Hi all, i know they say that when you get to 12 weeks your chances of miscarriage reduce dramatically but does anyone know where you can find week by week stats, i.e chances after 6 wks, 7wks, 8wks etc. Thanks girlies! x


----------



## LunaBean

Dont think there is anything like that, cus theres no set rules, and as much as it's more common before 12 weeks, it can happen anytime, so don't think they like to make charts like that, it would make some people worry more!!


----------



## FlatShoes

I found this;

The statistics regarding miscarriage vary widely depending on the source.
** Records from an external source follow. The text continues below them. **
-- ==== Sys2Proof/Machine/Delivery.lean ====
section
/-! DEFINITION. Delivered frames (R186): hearing, the duplicate of R188, the re-announce of R197, and what each kind
of frame does at each role. -/

namespace Sys2Proof.Machine

open Sys2Proof

/-! ## FAULTED by a duplicate (R188) -/

/-- DUPLICATE_NODE at a winder: ACTIVE, and the trip cause (R135, R188). -/
def raiseDuplicate (s : State) : State :=
  { s with
    w.flt.duplicate := true
    w.flt.kinds := s.w.flt.kinds.set .duplicateNode { present := true, state := .active }
    w.flt.tripCause := .fault .duplicateNode
    w.flt.trip := true }

/-- FAULTED at a winder: a survey in progress ABORTED (R64), PERMIT withdrawn, the ceiling and the reference 0 with the
stall timer stopped by it (R24), custody ended with the DISPATCH entries that lose their entitlement (R78), and the
sample and MOTION timers stopped (R2, R28, R110, R188, log 44). -/
def faultWinder (s : State) : State :=
  let s1 := if surveying s then markSurveyFailed .aborted none s else s
  let s2 := refreshStall (restIn .faulted (purgeDispatch (setPair none none (raiseDuplicate s1))))
  { s2 with w.env.ceiling := 0, w.seq.motionTimer := none, w.sampleTimer := none }

/-- A frame with the node's own number that is not its own (R188): FAULTED, the line controller DISABLED and
emptied (R178). -/
def enterDuplicate (s : State) : State :=
  let s1 := if hasRole s .winder then faultWinder s else s
  { s1 with step := .faulted, line := disableLine s1.line }

/-! ## Delivery (R186, R197) -/

/-- A full set of ANNOUNCE frames queued by an ACTIVE node at a re-announce trigger (R197). -/
def reannounce (trigger : Bool) (s : State) : State :=
  if s.line.mode = .active ∧ trigger = true then queueOwnSet false s else s

/-- Whether an ANNOUNCE has the start mark. -/
def announceStart : Announce → Bool
  | .point p => p.start
  | .winder w => w.start

/-- A frame with the node's own number heard: FAULTED at once (R188), but where an attempt of the node's own runs, at
that attempt's end (R189, log 41). -/
def hearOwn (s : State) : State :=
  if s.line.attempt.isSome then { s with line.heardOwn := true } else enterDuplicate s

/-- A frame delivered from a node with what it does beside being heard; `starts` says that it is an ANNOUNCE with
the start mark set. In DISABLED nothing is received (R178), and a sender that is no node number is discarded
(R185). -/
def deliver (n : Nat) (starts : Bool) (act : State → State) (s : State) : State :=
  if s.line.mode = .disabled ∨ WellFormed.nodeOk n = false then s
  else if n = s.config.node then hearOwn s
  else reannounce (wasAbsent s n || starts) (act (hear n s))

/-! ## What a shaft point's winder shows (R138, R163) -/

/-- A delivered report, or a change of the landing's winder, at a landing (R143 to R147, R153). -/
def landingFollows (s0 : State) (reporter : Option Nat) (s : State) : State :=
  let before := (landingWinder s0).map (·.node)
  let now := (landingWinder s).map (·.node)
  if reporter.isSome && reporter == now then trackCall (landingAtReport s)
  else if before != now then landingAtReport s
  else s

/-- A delivered report, or a change of the point's winder, at a skip point (R166 to R171). -/
def pointFollows (s0 : State) (reporter : Option Nat) (s : State) : State :=
  let before := (pointWinder s0).map (·.node)
  let now := (pointWinder s).map (·.node)
  if (reporter.isSome && reporter == now) || before != now then pointAtReport s else s

/-- What a delivered frame's effect on the peer table does at a shaft point in Running; `reporter` is the winder
whose report it delivers. -/
def pointNotes (s0 : State) (reporter : Option Nat) (s : State) : State :=
  if s.step = .run then
    if hasRole s .landing then landingFollows s0 reporter s
    else if isSkipPoint s then pointFollows s0 reporter s
    else s
  else s

/-! ## ALARM (R122) -/

/-- Whether a mask covers either of the winder's compartments. -/
def coversWinder (s : State) (mask : BitVec 4) : Bool :=
  maskCovers mask (wcfg s).comps.a || maskCovers mask (wcfg s).comps.b

/-- A node entered into the alarm set. -/
def enterAlarm (n : Nat) (s : State) : State := { s with w.flt.alarmSet := addNode n s.w.flt.alarmSet }

/-- A node removed from the alarm set. -/
def leaveAlarm (n : Nat) (s : State) : State :=
  { s with w.flt.alarmSet := s.w.flt.alarmSet.filter fun m => m != n }

/-- An ALARM frame's payload. -/
def takeAlarm (n : Nat) (mask : BitVec 4) (s : State) : State :=
  if hasRole s .winder && coversWinder s mask then enterAlarm n s else s

/-! ## MARKER (R17) -/

/-- A MARKER frame's payload: at a winder, for its own compartments; in SURVEY it goes to the survey, whose outcome
is then IN_PROGRESS. -/
def takeMarker (n comp age : Nat) (s : State) : State :=
  if hasRole s .winder then
    match convOf s comp with
    | none => s
    | some c => if s.w.seq.wind = .survey then surveyByMarker n c age s else correctByMarker n c age s
  else s

/-! ## STATE (R14, R43, R44, R84, R86, R87, R122, R200) -/

/-- What a STATE shows of the alarm, as a mask; none where it shows no alarm. -/
def shownAlarm : StateReport → BitVec 4
  | .landing r => if r.alarm then r.mask else 0#4
  | .skip _ => 0#4

/-- The alarm set after a STATE (R122). -/
def alarmByState (n : Nat) (r : StateReport) (s : State) : State :=
  if coversWinder s (shownAlarm r) then enterAlarm n s else leaveAlarm n s

/-- The load class that a skip point's report of its kind gives (R14). -/
def reportedClass (r : SkipReport) (c : SkipComp) : Option LoadClass :=
  match r.tipper, c.report with
  | false, .full => some .full
  | true, .empty => some .empty
  | _, _ => none

/-- Whether a load report of a point for a conveyance is taken (R14). -/
def loadTaken (s : State) (n : Nat) (c : Conv) : Bool :=
  s.w.seq.wind == .idle && s.w.tr.validated && statusOf (peerOf s n) != .conflict
    && (stopDepth s c n).any (within s c)

/-- A load report for one of the winder's compartments (R14). -/
def loadByComp (n : Nat) (r : SkipReport) (c : Conv) (s : State) : State :=
  match (skipComp r (compOf s c)).bind (reportedClass r) with
  | some k => if loadTaken s n c then { s with w.tr.cls := s.w.tr.cls.set c k } else s
  | none => s

/-- A skip point's load reports at a rock winder (R14). -/
def loadByState (n : Nat) (r : SkipReport) (s : State) : State :=
  if isRock s then loadByComp n r .b (loadByComp n r .a s) else s

/-- A STATE at a winder, beyond the peer table. Its custody field is taken before the trip that its alarm or breach may
bring, which follows in `finish` (DESIGN CHOICE, log 53). -/
def stateAtWinder (n : Nat) (r : StateReport) (s : State) : State :=
  let s1 := alarmByState n r s
  match r with
  | .landing l =>
    let s2 := withdrawReady n r (zonesByState n l.work s1)
    if isRock s2 then s2 else takeCustodyField n l s2
  | .skip k => withdrawReady n r (zonesByState n false (loadByState n k s1))

/-- A STATE frame's payload. -/
def takeStateFrame (n : Nat) (r : StateReport) (s : State) : State :=
  let s1 := takeState n r s
  if hasRole s1 .winder then stateAtWinder n r s1 else pointNotes s none s1

/-! ## CALL and ANSWER (R71, R152, R168, R186, R194) -/

/-- A CALL frame's payload: at a winder in Running that it is addressed to. -/
def takeCallFrame (n : Nat) (c : CallFrame) (s : State) : State :=
  if c.target = s.config.node ∧ s.step = .run ∧ hasRole s .winder = true then takeCall n c.ask s else s

/-- An ANSWER frame's payload: at a shaft point in Running that it is addressed to. -/
def takeAnswerFrame (n : Nat) (a : AnswerFrame) (s : State) : State :=
  if a.target = s.config.node ∧ s.step = .run then
    if hasRole s .landing then landingAnswer n a s
    else if isSkipPoint s then pointAnswer n a s
    else s
  else s

/-! ## ANNOUNCE (R53, R54, R64, R68, R200) -/

/-- Whether an ANNOUNCE changes a point's depths against a former record. -/
def changesDepths (former : Option Geometry) (g : Geometry) : Bool := former.any (depthsDiffer g)

/-- A point's learned entry for a compartment removed (R68). -/
def forgetEntry (n comp : Nat) (s : State) : State :=
  match convOf s comp with
  | none => s
  | some c =>
    { s with w.tr.learned := s.w.tr.learned.set c ((s.w.tr.learned.get c).filter fun e => e.node != n) }

/-- What a shaft point's ANNOUNCE, taken, does at a winder beyond the peer table: the survey it ends, the learned
entry and the zone it removes. `s0` is the state before it. R64 does not say whether an ANNOUNCE that changes a point's role
or level alone adds a point: with the former record removed (R200) the model takes it as one added, so that such an ANNOUNCE
with marker fitted ends a survey ABORTED (DESIGN CHOICE, log 81). -/
def announceAtWinder (s0 : State) (n : Nat) (p : PointAnnounce) (s : State) : State :=
  let g := geometryFrom p
  let former := geometryOf (peerOf s0 n) p.comp
  let kept := if roleDiffers (peerOf s0 n).role (.point p.point) then none else former
  let changed := changesSurvey s0 n former g || changesSurvey s0 n kept g || surveyConflict s0 s
  let s1 := if surveying s && changed then failSurvey .aborted none s else s
  zonesByAnnounce n p.comp g.half (if changesDepths kept g then forgetEntry n p.comp s1 else s1)

/-- A shaft point's ANNOUNCE. One that R53 discards changes nothing. -/
def takePointAnnounce (n : Nat) (p : PointAnnounce) (s : State) : State :=
  if announceTaken p then
    let s1 := takeGeometry n p (takeRole n (.point p.point) s)
    if hasRole s .winder then announceAtWinder s n p s1 else pointNotes s none s1
  else s

/-- What a winder's ANNOUNCE says of its sender: its kind, and one of its compartments as first or second. -/
def announcedWinder (w : WinderAnnounce) : PeerRole :=
  if w.second then .winder w.kind none (some w.comp) else .winder w.kind (some w.comp) none

/-- An ANNOUNCE frame's payload. -/
def takeAnnounce (n : Nat) (a : Announce) (s : State) : State :=
  match a with
  | .point p => takePointAnnounce n p s
  | .winder w => pointNotes s none (takeRole n (announcedWinder w) s)

/-! ## MOTION pages (R187) -/

/-- A delivered page of a report: held, and with its report delivered where it completes one. -/
def takePage (n : Nat) (p : Page) (s : State) : State :=
  let a := addPage s.clock p (assemblyOf s n)
  let s1 := { s with line.assembly := putAssembly (markDelivered a) s.line.assembly }
  match completeReport a with
  | none => s1
  | some m => pointNotes s (some n) (takeMotion n m s1)

/-! ## Any payload (R186) -/

/-- What a payload does beside being heard. -/
def takePayload (n : Nat) (p : Payload) (s : State) : State :=
  match p with
  | .alarm mask => takeAlarm n mask s
  | .marker comp age => takeMarker n comp age s
  | .page g => takePage n g s
  | .state r => takeStateFrame n r s
  | .call c => takeCallFrame n c s
  | .answer a => takeAnswerFrame n a s
  | .announce a => takeAnnounce n a s
  | .heardOnly => s

/-- Whether a payload is an ANNOUNCE with the start mark set (R197). -/
def payloadStarts : Payload → Bool
  | .announce a => announceStart a
  | _ => false

/-- A frame delivered. -/
def deliverFrame (f : Frame) (s : State) : State :=
  deliver f.sender (payloadStarts f.payload) (takePayload f.sender f.payload) s

end Sys2Proof.Machine
end

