-- ==== Sys2Proof/Machine/Step.lean ====
section
/-! DEFINITION. The step of the machine: the command at the front of the queue, or the passing of time. -/

namespace Sys2Proof.Machine

open Sys2Proof

/-- One step: the command at the front is run with the queue's rest; with no command waiting, a timed one falls due
or a millisecond passes (log 2). -/
def step (s : State) : Host.Outcome State Fault Refusal :=
  match s.pending with
  | c :: rest => exec c { s with pending := rest }
  | [] => .next (idle s)

/-- The state with the command that a word of the table spells put at the front of its queue. No row of the table
gives bits, so no word spells one. -/
def State.withFetchWord (s : State) (nbits w : Nat) : State :=
  match decodeTableWord nbits w with
  | some c => { s with pending := c :: s.pending }
  | none => s

end Sys2Proof.Machine
end

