/-- A located pass of a learned point, outside SURVEY: K takes the deviation where it and the new K lie within their
limits, and otherwise TRACKING is raised; an admitted pass that cannot be located (an age of 250 ms or more, too short a
history, an entry with X unknown or direction NONE) and one that R17 ignores leave K and the rest of the track. In RUNNING an admitted
pass of the expected point while it is armed moves the expectation on, and any other leaves it. At a sample in RUNNING or STOPPING
the expectation of a point that is not skipped is armed from 2 × marker window before its depth; more than that beyond it
MARKER_MISSED is raised. The next expected point is the nearest learned one ahead that is not skipped. By the model's
choice an expectation met beyond its depth is armed (log 48), a pass outside SURVEY corrects K from the moment the validated
flag is yes, in IDLE and INSPECTION before the next leg too, with which R66 has correction begin (log 57), and a point that
was skipped between two samples alone keeps the expectation (log 63). A RESUMED cap stays in force through the states of
its leg until such a correction is accepted, by a MARKER frame delivered at once or at its delivery moment, and is lifted there;
outside a resumed leg there is none to lift. RUNNING is entered at a sample in PREPARING alone, with each conveyance's expectation
at the next expected point ahead of its X; no expectation is left once RUNNING and STOPPING are left. That ahead is strict, and that the expectation moves on
from the depth D of the point it leaves, is read from the manual by inference (log 33). -/
def Obligations.MarkerFrameCorrectsK : Prop :=
  (∀ (s : State) (n comp age : Nat), HeardFrom s n → hasRole s .winder = true → s.w.seq.wind ≠ .survey →
     ∃ t, exec (.markerFrame n comp age) s = .next t
       ∧ (convOf s comp = none → calmWinder t.w = calmWinder s.w)
       ∧ (∀ c, convOf s comp = some c →
           (s.w.tr.validated = false ∨ (peerOf s n).conflict = true ∨ learnedOf s c n = none →
             calmWinder t.w = calmWinder s.w
               ∧ (s.w.seq.wind = .running → t.w.seq.wind = .running → t.w.tr.expect = s.w.tr.expect))
           ∧ (∀ e h x, s.w.tr.validated = true → (peerOf s n).conflict = false → learnedOf s c n = some e →
               age < 250 → s.w.tr.history[(age + 6) / 2]? = some h → h.x = some x → h.dir.get c ≠ .none →
               let d := (if h.dir.get c = .up then e.up else e.down) - (x.get c + s.w.tr.k.get c)
               (d.natAbs ≤ (wcfg s).markerWindow ∧ (s.w.tr.k.get c + d).natAbs ≤ (wcfg s).correctionLimit →
                 calmWinder t.w = calmWinder { s.w with tr.k := s.w.tr.k.set c (s.w.tr.k.get c + d) })
               ∧ (¬(d.natAbs ≤ (wcfg s).markerWindow ∧ (s.w.tr.k.get c + d).natAbs ≤ (wcfg s).correctionLimit) →
                 calmWinder t.w = calmWinder { s.w with flt.raised := s.w.flt.raised.set .tracking true }))
           ∧ (s.w.tr.validated = true → (peerOf s n).conflict = false → (learnedOf s c n).isSome = true →
               (250 ≤ age ∨ s.w.tr.history[(age + 6) / 2]? = none
                 ∨ ∃ h, s.w.tr.history[(age + 6) / 2]? = some h ∧ (h.x = none ∨ h.dir.get c = .none)) →
               calmWinder t.w = calmWinder s.w)
           ∧ (s.w.tr.validated = true → (peerOf s n).conflict = false → (learnedOf s c n).isSome = true →
               s.w.seq.wind = .running → t.w.seq.wind = .running →
               t.w.tr.expect.get c.other = s.w.tr.expect.get c.other
                 ∧ (∀ y, s.w.tr.expect.get c = some y → y.node = n → y.armed = true →
                     t.w.tr.expect.get c = nextExpected (hear n s) c y.depth)
                 ∧ ((s.w.tr.expect.get c).all (fun y => y.node != n || !y.armed) = true →
                     t.w.tr.expect.get c = s.w.tr.expect.get c)))
       ∧ t.l = s.l ∧ t.k = s.k)
  ∧ (∀ s : State, (InWind s .running ∨ InWind s .stopping) → s.w.sampleTimer.isSome = true →
       ∃ t, exec .positionSample s = .next t
         ∧ (∀ c y x, s.w.tr.expect.get c = some y → t.w.tr.x.get c = some x → expectationGone s c y = false →
             let beyond : Int := (x - y.depth) * (dirFor c (legDir s)).sign
             (beyond ≤ 2 * (wcfg s).markerWindow → t.w.seq.wind = .running ∨ t.w.seq.wind = .stopping →
               t.w.tr.expect.get c =
                 some { y with armed := y.armed || decide (-(2 * (wcfg s).markerWindow : Int) ≤ beyond) })
             ∧ (2 * (wcfg s).markerWindow < beyond → t.w.flt.raised.markerMissed = true))
         ∧ ((∀ c y, s.w.tr.expect.get c = some y → expectationGone s c y = false
               ∧ ∀ x, t.w.tr.x.get c = some x →
                   (x - y.depth) * (dirFor c (legDir s)).sign ≤ 2 * (wcfg s).markerWindow) →
             t.w.flt.raised.markerMissed = false))
  ∧ (∀ (s : State) (c : Conv) (d : Int),
       let dir := dirFor c (legDir s)
       let at' (e : Learned) : Int := if dir = .up then e.up else e.down
       let ahead (e : Learned) : Prop :=
         e ∈ s.w.tr.learned.get c ∧ 0 < (at' e - d) * dir.sign ∧ isSkipped s c e.node = false
       (∀ y, nextExpected s c d = some y → y.armed = false
         ∧ ∃ e, ahead e ∧ y.node = e.node ∧ y.depth = at' e
             ∧ ∀ f, ahead f → (at' e - d).natAbs ≤ (at' f - d).natAbs)
       ∧ (nextExpected s c d = none → ∀ e, ¬ahead e))
  ∧ (∀ (i : Instr) (s t : State), exec i s = .next t → s.step ≠ .config →
       (s.w.seq.wind ≠ .running → t.w.seq.wind = .running →
         i = .positionSample ∧ s.w.seq.wind = .preparing
           ∧ ∀ c, t.w.tr.expect.get c = (t.w.tr.x.get c).bind (nextExpected s c))
       ∧ (s.w.seq.wind = .running ∨ s.w.seq.wind = .stopping → t.w.seq.wind ≠ .running → t.w.seq.wind ≠ .stopping →
           t.w.tr.expect = ⟨none, none⟩))
  ∧ (∀ (i : Instr) (s t : State),
       let underWay (u : State) : Prop :=
         Runs u .winder ∧ inResumedLeg u = true
           ∧ (u.w.seq.wind = .preparing ∨ u.w.seq.wind = .running ∨ u.w.seq.wind = .stopping)
       let confirms (n comp age : Nat) : Prop :=
         HeardFrom s n ∧ s.w.tr.validated = true ∧ (peerOf s n).conflict = false ∧ age < 250
           ∧ ∃ c e h x, convOf s comp = some c ∧ learnedOf s c n = some e ∧ s.w.tr.history[(age + 6) / 2]? = some h
               ∧ h.x = some x ∧ h.dir.get c ≠ .none
               ∧ (let d := (if h.dir.get c = .up then e.up else e.down) - (x.get c + s.w.tr.k.get c)
                  d.natAbs ≤ (wcfg s).markerWindow ∧ (s.w.tr.k.get c + d).natAbs ≤ (wcfg s).correctionLimit)
       let confirming : Prop :=
         (∃ n comp age, i = .markerFrame n comp age ∧ confirms n comp age)
           ∨ i = .markerDeliveryMoment ∧ ∃ m rest, s.line.rxMarkers = m :: rest ∧ confirms m.sender m.comp m.age
       exec i s = .next t → underWay s → underWay t →
         (confirming → t.w.env.capResumed = none)
         ∧ (¬confirming → t.w.env.capResumed = s.w.env.capResumed))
Here are some of the basic numbers.

Almost 20% of pregnancies end in miscarriage, with the majority occurring during the first 12 weeks.

There is a 75% chance of miscarriage in weeks 1-2 of pregnancy, when you do not know you are pregnant.

There is a 10% chance of miscarriage in weeks 3-6 and this number drops to 5% during weeks 6-12.

During the second trimester the chance of miscarriage drops again to 3%. After you&#8217;ve reached 20 weeks gestation, it is no longer considered a miscarriage.

For repeat miscarriage the statistic are as follows:

If you have had a miscarriage during your first pregnancy, your chances of another miscarriage are 10-13%.

If you have had one or more live births and one miscarriage your chance of another miscarriage is around 10%.

There is a 40% chance of a repeat miscarriage if you have had two pregnancies and two miscarriages.

The chance of multiple miscarriages is lower, at around 13%, if you have had one or more live births.

If you have had three pregnancies and three miscarriages there is a 60% chance you will miscarry again. If you have had four miscarriages with no live births your chances of a healthy pregnancy drop to 0-5%.

here > https://www.amazingpregnancy.com/pregnancy-articles/337.html


----------



## Louppey

That's really helpful Flatshoes :)


----------



## hels08

Thanks flatshoes, thats great. I know you can never be 100% until baby is here, and my 12 week scan will reassure me loads but got 5 weeks until that! thanks for your help xxx


----------



## FlatShoes

No problemo ladies :)


----------



## destinyfaith

i think its still 15 % chance till 12 weeks unless you see a strong heart beat inbetween if you do at 6 weeks its about 5% then 8 weeks its 4% and 12 weeks 2% ( i got this told at 6 weeks emergancy scan as i was bleeding and seen a HB)


----------



## LunaBean

Jeez, Ive only a 40% chance of having this baby, knew I shouldnt have read that!


----------



## FlatShoes

Maybe its not true - there are so many different versions!

I don't really think stats matter much for individuals! If you have a 1 in 10000000 chance of something but it happens to YOU then stats mean nothing!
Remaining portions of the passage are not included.